Background: The number of older adults (age ≥65) is growing rapidly worldwide and these patients are undergoing hematopoietic cell transplant (HCT) at historically unprecedented rates. The advent of post-transplant cyclophosphamide-based haploidentical related donor (HRD) protocols has expanded HCT access for patients without an HLA-matched related donor (MRD) or unrelated donor (MUD). However, comparative, diagnostically diverse studies in older adults are lacking.

Methods: We retrospectively identified all patients age ≥65 undergoing MRD, MUD or HRD peripheral blood stem cell HCT at our institution between October 2012 and June 2017 using an institutional database. Data were gathered via manual chart review. Pre-transplant comorbidity was prospectively assessed using the HCT-Comorbidity Index (HCT-CI) and Karnofsky Performance Score (KPS). Disease risk was retrospectively scored using the disease risk index (DRI). Acute graft-versus-host disease (aGvHD) was retrospectively graded per accepted criteria.

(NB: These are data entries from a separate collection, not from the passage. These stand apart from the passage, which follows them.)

-- ==== Sys2Proof/Machine/Step.lean ====
section
/-! DEFINITION. One step of the block: the command at the front of its queue, or one nanosecond. -/
namespace Sys2Proof.Machine

/-- One step: the oldest waiting command is taken and performed on the state with the queue's rest; with none waiting, one nanosecond passes
(DESIGN CHOICE, log entry 2). -/
def step (s : State) : Host.Outcome State Fault Refusal :=
  match s.pending with
  | [] => .next s.tick
  | c :: t => exec c { s with pending := t }

/-- A command that a word of the table spells, put at the front of the queue: the table gives no bits, so no word spells one. -/
def State.withFetchWord (s : State) (nbits w : Nat) : State :=
  match decodeTableWord nbits w with
  | some c => { s with pending := c :: s.pending }
  | none => s

end Sys2Proof.Machine
end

Categorical variables were compared using the χ2 test or, in case of sparse cells, Fisher's exact test. Continuous variables were analyzed using the Kruskal-Wallis H test. A pre-specified set of variables were screened for inclusion in a multivariate Cox Proportional Hazards (CPH) model of survival, with p < 0.10 used as the cutoff for model entry (table 2). Cumulative incidence (CI) of aGvHD, relapse and treatment-related mortality (TRM) were calculated using the method of Fine and Grey. Patients with active disease at transplant were excluded from analysis of TRM and relapse if they had morphologic or cytogenetic evidence of disease on day +30 bone marrows or expired before undergoing testing. CI analysis was performed using R (v. 3.4.1). All other analyses were performed in SPSS (v. 24).

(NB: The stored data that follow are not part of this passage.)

-- ==== Sys2Proof/Safety.lean ====
section
/-! DEFINITION. What holds of every state a step can reach from a state that has it: the canonical form of the stored tables, what was ordered,
and what stays of the record of outputs. -/
namespace Sys2Proof.Machine

/-- The canonical form of the block memories and granaries: addresses strictly rising and no entry equal to what an unlisted address reads as,
a zero word (R104, R117, R133). -/
def MemSt.wf (m : MemSt) : Bool :=
  tabWf (fun _ => 0) m.bm && tabWf (fun _ => 0) m.bmSpare && tabWf (fun _ => 0) m.gr && tabWf (fun _ => 0) m.grSpare

/-- The canonical form of the stored DRAM lines, whose unlisted line is a zero line (R320). -/
def DramSt.wf (d : DramSt) : Bool := tabWf (fun _ => {}) d.lines

/-- The canonical form of the registers, the pair latches and the staged halves (R31, R40, R42): no register is listed at its reset value. -/
def State.regsWf (s : State) : Bool :=
  tabWf regReset s.regs && tabWf (fun _ => 0) s.latch && tabWf (fun _ => none) s.staged

/-- Every stored table has its one canonical form, so that equal contents are equal data. -/
def State.Inv (s : State) : Prop := s.regsWf = true ∧ s.mem.wf = true ∧ s.dram.wf = true

/-- `t` is a possible later state of `s`: what was ordered is as it was (R2-R5), every output stands, newest first, and no free value is used
twice. -/
def State.Later (s t : State) : Prop := t.part = s.part ∧ (∃ l, t.outs = l ++ s.outs) ∧ s.free ≤ t.free

/-- The pieces of the state, by the names of its fields. -/
inductive Place where
  | pending | part | mode | now | ttc | cal | rtc | free | outs | regs | latch | staged
  | diesDown | fab | mem | site | pcie | par | kelk | ring | llp | cap | clk | mill
  | dram | host | cfg | sec | dbg | fills | gpio | start | cores | guest | com | ledger
  deriving DecidableEq, Repr

/-- A piece of the state is the same in two states. -/
def Place.same (p : Place) (s t : State) : Prop :=
  match p with
  | .pending => t.pending = s.pending
  | .part => t.part = s.part
  | .mode => t.mode = s.mode
  | .now => t.now = s.now
  | .ttc => t.ttc = s.ttc
  | .cal => t.cal = s.cal
  | .rtc => t.rtc = s.rtc
  | .free => t.free = s.free
  | .outs => t.outs = s.outs
  | .regs => t.regs = s.regs
  | .latch => t.latch = s.latch
  | .staged => t.staged = s.staged
  | .diesDown => t.diesDown = s.diesDown
  | .fab => t.fab = s.fab
  | .mem => t.mem = s.mem
  | .site => t.site = s.site
  | .pcie => t.pcie = s.pcie
  | .par => t.par = s.par
  | .kelk => t.kelk = s.kelk
  | .ring => t.ring = s.ring
  | .llp => t.llp = s.llp
  | .cap => t.cap = s.cap
  | .clk => t.clk = s.clk
  | .mill => t.mill = s.mill
  | .dram => t.dram = s.dram
  | .host => t.host = s.host
  | .cfg => t.cfg = s.cfg
  | .sec => t.sec = s.sec
  | .dbg => t.dbg = s.dbg
  | .fills => t.fills = s.fills
  | .gpio => t.gpio = s.gpio
  | .start => t.start = s.start
  | .cores => t.cores = s.cores
  | .guest => t.guest = s.guest
  | .com => t.com = s.com
  | .ledger => t.ledger = s.ledger

/-- Every piece of the state but those listed is unchanged. -/
def Frame (l : List Place) (s t : State) : Prop := ∀ p, p ∉ l → p.same s t

/-- Every register but those at the keys listed is unchanged. -/
def RegsBut (l : List Nat) (s t : State) : Prop := ∀ k, k ∉ l → t.rd k = s.rd k

/-- The registers by which the device gives notice of an event: the Parish log, the site blocks and the function block of PF0 (R299-R301, R373,
R599, R600). -/
abbrev noticeReg (k : Nat) : Prop := (0x940000 ≤ k ∧ k < 0x950000) ∨ (0xA00000 ≤ k ∧ k < 0xA40000) ∨ (0xC00000 ≤ k ∧ k < 0xC01000)

/-- Every register is unchanged but those at the keys listed and those that give notice. -/
def RegsBeside (l : List Nat) (s t : State) : Prop := ∀ k, k ∉ l → ¬ noticeReg k → t.rd k = s.rd k

/-- The port of a block memory. -/
def bmPortOf (g : BmCfg) (portB : Bool) : BmPort := if portB then g.pb else g.pa

/-- What a checked or unchecked read of a block memory word gives, with no effect (R125-R127). -/
def State.bmSees (s : State) (g : BmCfg) (f b w : Nat) : EccRes := (s.bmRead f b w 0 g.ecc).1

/-- Block memory words other than the one named read as they did. -/
def BmWordsBut (f b w : Nat) (s t : State) : Prop :=
  ∀ f' b' w', b' < 96 → w' < 1024 → (f', b', w') ≠ (f, b, w) → t.bmWord f' b' w' = s.bmWord f' b' w'

/-- Every block memory word reads as it did. -/
def BmWordsSame (s t : State) : Prop := ∀ f b w, t.bmWord f b w = s.bmWord f b w

/-- The ECC status, capture and count registers of a field's block memories (R138). -/
def bmErrRegs (f : Nat) : List Nat :=
  [fieldPage f + R.BM_STAT, fieldPage f + R.BM_CE_ADDR, fieldPage f + R.BM_UE_ADDR, fieldPage f + R.BM_CE_CNT, fieldPage f + R.BM_UE_CNT]

/-- A command meets a block that answers and an access its requester may make, with no grant of its own under way in the hub (R33, R34, R38, R39):
what follows is the command's own effect. -/
abbrev State.Allows (s : State) (r : Req) (a : Nat) (write : Bool) : Prop :=
  s.deaf = false ∧ s.gate r a write = .ok ∧ s.grantWaits r a = false

/-- The state after an access the firewall may refuse: the refusal is counted at the stop that refuses, other codes count nothing (R34, R163). -/
def State.counted (s : State) (r : Req) (a : Nat) (write : Bool) : State := if s.gate r a write = .denied then s.regDenied r a write else s

/-- The command answers a next state, and it is one of which `P` holds. -/
def Gives (c : Instr) (s : State) (P : State → Prop) : Prop := ∃ t, exec c s = .next t ∧ P t

/-! ### What the statements say of a next state -/

/-- A 32-bit counter register has counted `n` events, saturating (R43). -/
def Counted (k n : Nat) (s t : State) : Prop := t.rd k = BitVec.ofNat 32 (satAdd 0xFFFFFFFF (s.rd k).toNat n)

/-- What a checked read of a granary quarter gives, with no effect (R126). -/
def State.grSees (s : State) (g q : Nat) : EccRes := (s.grRead g q 0).1

/-- What a checked or unchecked read of stored block memory bits gives (R125-R127). -/
def eccOf (g : BmCfg) (x : BitVec 72) : EccRes :=
  if g.ecc then eccRead cols8 8 (natBits x.toNat 63 0) (natBits x.toNat 71 64) else ⟨natBits x.toNat 63 0, 0, false, false⟩

/-- A port's clock runs no faster than its row of R111. -/
abbrev State.inRow (s : State) (f : Nat) (g : BmCfg) (p : BmPort) : Prop := s.ckAbove f p.ck.ck.val (portLimit s.part.grade g p) = false

/-- Granary quarters other than those that pass a test read as they did. -/
def GrQuartersBut (p : Nat → Nat → Prop) (s t : State) : Prop :=
  ∀ g q, q < 131072 → ¬ p g q → t.grQuarter g q = s.grQuarter g q

/-- The ECC status, capture and count registers of a granary (R139). -/
def grErrRegs (g : Nat) : List Nat :=
  [granBlk g + R.GR_STAT, granBlk g + R.GR_CE_ADDR, granBlk g + R.GR_UE_ADDR, granBlk g + R.GR_CE_CNT, granBlk g + R.GR_UE_CNT]

/-- A LANE_CMD command with no bit beside its own comes from a source that may give it (R181, R255). -/
def State.laneSrcOk (s : State) (l : Nat) : LaneSrc → Prop
  | .reg r o => o = 0 ∧ s.Allows r (laneBlk l + R.LANE_CMD) true
  | .port o => o = 0 ∧ (s.laneMode l = 1 ∨ s.laneMode l = 2) ∧ s.lrOn l R.LR_CTRL_PORT_EN = true

/-- A flit waits at an output of a stop or is on its way from it (R144, R153). -/
def State.leaves (t : State) (n : Nat) (f : Flit) : Prop := ∃ x, (x ∈ t.ring.wait ∨ x ∈ t.ring.flight) ∧ x.cur = n ∧ x.raw = f.encode

/-- Flits waiting at outputs and on their way. -/
def State.flits (s : State) : Nat := s.ring.wait.length + s.ring.flight.length

/-- A FAULT of a request to a ring address is counted in the requester's REGBUS instance of the die addressed (R46). -/
def FaultCounted (r : Req) (die : Nat) (s t : State) : Prop :=
  Counted (regbusBlk die (regbusIdx r.sid.toNat) + R.REGBUS_FAULT_CNT) 1 s t ∧
  t.flag (regbusBlk die (regbusIdx r.sid.toNat)) R.REGBUS_STAT_FAULT_SEEN = true ∧
  RegsBut [regbusBlk die (regbusIdx r.sid.toNat) + R.REGBUS_FAULT_CNT, regbusBlk die (regbusIdx r.sid.toNat) + R.REGBUS_STAT] s t

/-- Items that leave a lane one after another from a running disparity, newest first (R175). -/
def laneOuts (l : Nat) : List LaneItem → Bool → List Output
  | [], _ => []
  | i :: is, rd => laneOuts l is (lineSymbols i rd).2 ++ [.laneTx l i rd]

/-- What a lane's transmitter emits for items: nothing in the asynchronous safe state (R174). -/
def State.sent (s : State) (l : Nat) (is : List LaneItem) : List Output := if s.clk.safe then [] else laneOuts l is (s.lane l).rdTx

/-- A lane's registers, of which these hold its state and its alignment (R190). -/
def laneRegs (l : Nat) : List Nat := [laneBlk l + R.LANE_STAT, laneBlk l + R.LANE_ALIGN]

/-- The queue of a channel toward Commons on side `b`, and the one from it (R384). -/
def State.cmnIn (s : State) (c : Nat) (b : Bool) : List Word := if b then (s.mbxQ c).toB else (s.mbxQ c).toA
def State.cmnOut (s : State) (c : Nat) (b : Bool) : List Word := if b then (s.mbxQ c).toA else (s.mbxQ c).toB

/-- Commons runs and holds from channel `c` a complete request `q` for command `k` of group `g`, which nothing earlier keeps waiting (R391, R397,
R398). -/
def State.Runs (s : State) (c : Fin 128) (g k : Nat) (q : CmdReq) : Prop :=
  s.deaf = false ∧ s.hbState = 1 ∧ s.cmdReq c = some q ∧ q.group = g ∧ q.cmd = k ∧ q.whole = true ∧ q.resp = none ∧ s.cmdBlocked c q = false

/-- The request is answered with STATUS, DETAIL and result words from a state of which `P` holds (R393). -/
def Answered (c : Fin 128) (q : CmdReq) (st d : Nat) (ws : List Word) (P : State → Prop) (t : State) : Prop :=
  ∃ u, P u ∧ t = u.cmnReply c q st d ws

/-- None of the checks on a request's words finds a fault. -/
def Passes (l : List (Bool × Nat × Nat)) : Prop := ∀ x ∈ l, x.1 = false

/-- The journal of Commons holds one entry for a channel. -/
def State.journals (s : State) (c : Nat) (q : CmdReq) : Prop := s.com.req.filter (fun e => e.1 == c) = [(c, some q)]

/-- A start is running and its step `n` is the one that completes next (R509, R510). -/
def State.starts (s : State) (n : Nat) : Prop := s.start.run = true ∧ s.start.ret = false ∧ s.deaf = false ∧ s.nextStep = n

/-- A start that stops with CODE and ARG (R513). -/
def StartStopped (code arg : Nat) (s t : State) : Prop :=
  t.start.run = false ∧ t.start.posture = none ∧ t.rf startBlk R.START_STAT_CODE = code ∧ t.rf startBlk R.START_STAT_ARG = arg ∧ t.stepNo = s.stepNo

/-- The registers a start writes for itself as it begins (R507, R531). -/
def startRegKeys : List Nat := [startBlk + R.START_STAT, startBlk + R.START_CAUSE, startBlk + R.START_CFG, startBlk + R.PWR_CAP]

/-- A start has begun: its cause, its settings as read from flash, no step done (R507, R531). -/
def Begun (warm : Bool) (cause : Nat) (s t : State) : Prop :=
  t.start.run = true ∧ t.start.hold = false ∧ t.start.ret = false ∧ t.start.warm = warm ∧ t.rf startBlk R.START_CAUSE_CAUSE = cause ∧
  t.rd (startBlk + R.START_CFG) = s.start.boot &&& 0xE0000003 ∧ t.stepNo = 0 ∧ t.flag startBlk R.START_STAT_WARM = warm ∧
  t.flag startBlk R.START_STAT_DONE = false ∧ t.diesDown = 0x1FE ∧ t.ttc = 0

/-- What a cold start leaves (R507): the backup and debug domains, fuses, flash and the ledger; every other register and memory as at reset. -/
def ColdLeaves (s t : State) : Prop :=
  t.mode = modeOf (wordBits s.start.boot 1 0) ∧ (∀ k, coldKept k = true → t.rd k = s.rd k) ∧
  (∀ k, coldKept k = false → k ∉ startRegKeys → t.rd k = regReset k) ∧ t.sec.lc = s.lcTorn.sec.lc ∧ t.sec.bbkey = s.sec.bbkey ∧ t.rtc = s.rtc ∧
  t.ledger = s.ledger ∧ t.par.staging = [] ∧ t.par.ring = [] ∧ t.mem = {} ∧ t.dram = {} ∧ t.site = {} ∧ t.cfg.recs = [] ∧ t.cfg.groups = [] ∧
  t.fab = {} ∧ t.llp = {} ∧ t.ring = {} ∧ t.cores = {} ∧ t.gpio = []

/-- One report has been sent, keyed to `key`, with CODE, DATA and the sites it concerns (R583, R592). -/
def Reported (key code data sites : Nat) (s t : State) : Prop :=
  ∃ x, t.par.reports = s.par.reports ++ [x] ∧ x.key = key ∧ x.code = code ∧ x.source = key ∧ x.data = data ∧ x.sites = sites

/-- Every field's STRETCH is the one R84 gives it, but for a configured field that is halted, whose change waits (R473). -/
def Stretched (t : State) : Prop :=
  ∀ f, f < 128 → t.rf (fieldPage f) R.FCK_STAT_STRETCH = t.stretchOf f ∨ ((t.frt f).configured = true ∧ t.fieldHalted f = true)

/-- A temperature channel's latest reading in 1/128 degree (R528). -/
def State.tempOf (s : State) (n : Nat) : Int := signed16 (wordBits (s.rd (monBlk + R.MON_SMP + 4 * n)) 15 0)

/-- The FCK_STAT registers. -/
def fckStats : List Nat := (List.range 128).map (fun f => fieldPage f + R.FCK_STAT)

/-- The judging counts of a reference input, newest first (R535). -/
def State.refWin (s : State) (i : Nat) : List Nat := if i = 0 then s.clk.winA else s.clk.winB

/-- The bounds of a class in 0.1 MHz (R533). -/
def classBounds : List (Nat × Nat × Nat) :=
  [(1, 895, 1118), (2, 1118, 1398), (3, 1398, 1768), (4, 1768, 2236), (5, 2236, 2795), (6, 2795, 3536), (7, 3536, 4472)]

/-- The root has fallen back from input `i` to INT (R541). -/
def FellBack (nmi : Bool) (i : Nat) (s t : State) : Prop :=
  t.rf clkBlk R.CLK_ROOT_SEL = 2 ∧ t.rf clkBlk R.CLK_ROOT_ACTIVE = 2 ∧ t.flag clkBlk R.CLK_ROOT_SWITCHING = true ∧
  t.flag clkBlk R.CLK_REF_STAT_FALLBACK = true ∧ t.flag clkBlk R.CLK_REF_STAT_TTC_FREE = true ∧ t.clk.fb = true ∧ (nmi = true → Output.reeveNmi ∈ t.outs) ∧
  (∃ x l, t.par.reports = s.par.reports ++ x :: l ∧ x.key = locator 1 i ∧ x.code = 0x0040 ∧ x.sites = s.liveSites) ∧
  (∀ f, f < 128 → (s.frt f).configured = true → (t.frt f).configured = true → s.fieldHalted f = false → 6 ≤ t.rf (fieldPage f) R.FCK_STAT_STRETCH) ∧
  (∀ l, l < 512 → if s.laneState l = 0 then t.laneState l = 0 else t.laneState l = 7 ∧ t.rf (laneBlk l) R.LANE_STAT_DOWN_CAUSE = 4) ∧
  t.pcie.linkUp = false ∧ t.pcie.vfEn = false ∧ t.pcie.numVfs = 0 ∧
  (∀ n, n < 64 → s.siteState n = 1 → t.siteState n = 2 ∧ t.rf (siteBlk n) R.SITE_STAT_CAUSE = 1) ∧
  Frame [.free, .outs, .regs, .fab, .mem, .site, .pcie, .par, .ring, .llp, .cap, .clk, .mill, .host, .cfg, .dbg] s t

/-- The level that a pin's IMODE names holds (R577). -/
def State.pinLevel (s : State) (b p : Nat) : Bool :=
  (s.pinF b p R.IO_PIN_IMODE == 4 && s.pinBit b R.GPIO_IN p) || (s.pinF b p R.IO_PIN_IMODE == 5 && !s.pinBit b R.GPIO_IN p)

/-- Byte `i` of a buffer of registers, lowest first (R570, R571). -/
def State.byteAt (s : State) (a i : Nat) : Byte := BitVec.ofNat 8 ((s.rd (a + 4 * (i / 4))).toNat / 256 ^ (i % 4))

/-- The UART's levels as its FIFOs give them (R572). -/
def UartShows (b : Nat) (t : State) : Prop := (t.bank b).tx.length ≤ 32 → (t.bank b).rx.length ≤ 32 →
  t.rf (gpioBlk b) R.UART_STAT_TX_LEVEL = (t.bank b).tx.length ∧ t.rf (gpioBlk b) R.UART_STAT_RX_LEVEL = (t.bank b).rx.length ∧
  t.flag (gpioBlk b) R.UART_STAT_TX_EMPTY = (t.bank b).tx.isEmpty ∧ t.flag (gpioBlk b) R.UART_STAT_RX_AVAIL = !(t.bank b).rx.isEmpty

Patients: We identified 42, 66 and 30 patients undergoing MRD, MUD and HRD HCT. Median follow-up in all patients was 8.2 months (range: 0.1 - 52.6), 6.1 months (0.2 - 49.7) and 4.5 months (0.3 - 55.9), respectively, and 15.1 months (2.3 - 52.6), 21.7 months (1.3 - 49.7) and 6.1 months (1.1 - 55.9) in patients surviving to last follow-up. Clinically, the cohorts were well-balanced, with no significant difference in diagnosis, conditioning intensity, disease risk or comorbidity (table 1). MRD patients were younger than MUD and HRD patients (p = 0.01). Donors for MUD HCT were younger (p <0.001) and more likely to be male (p < 0.001).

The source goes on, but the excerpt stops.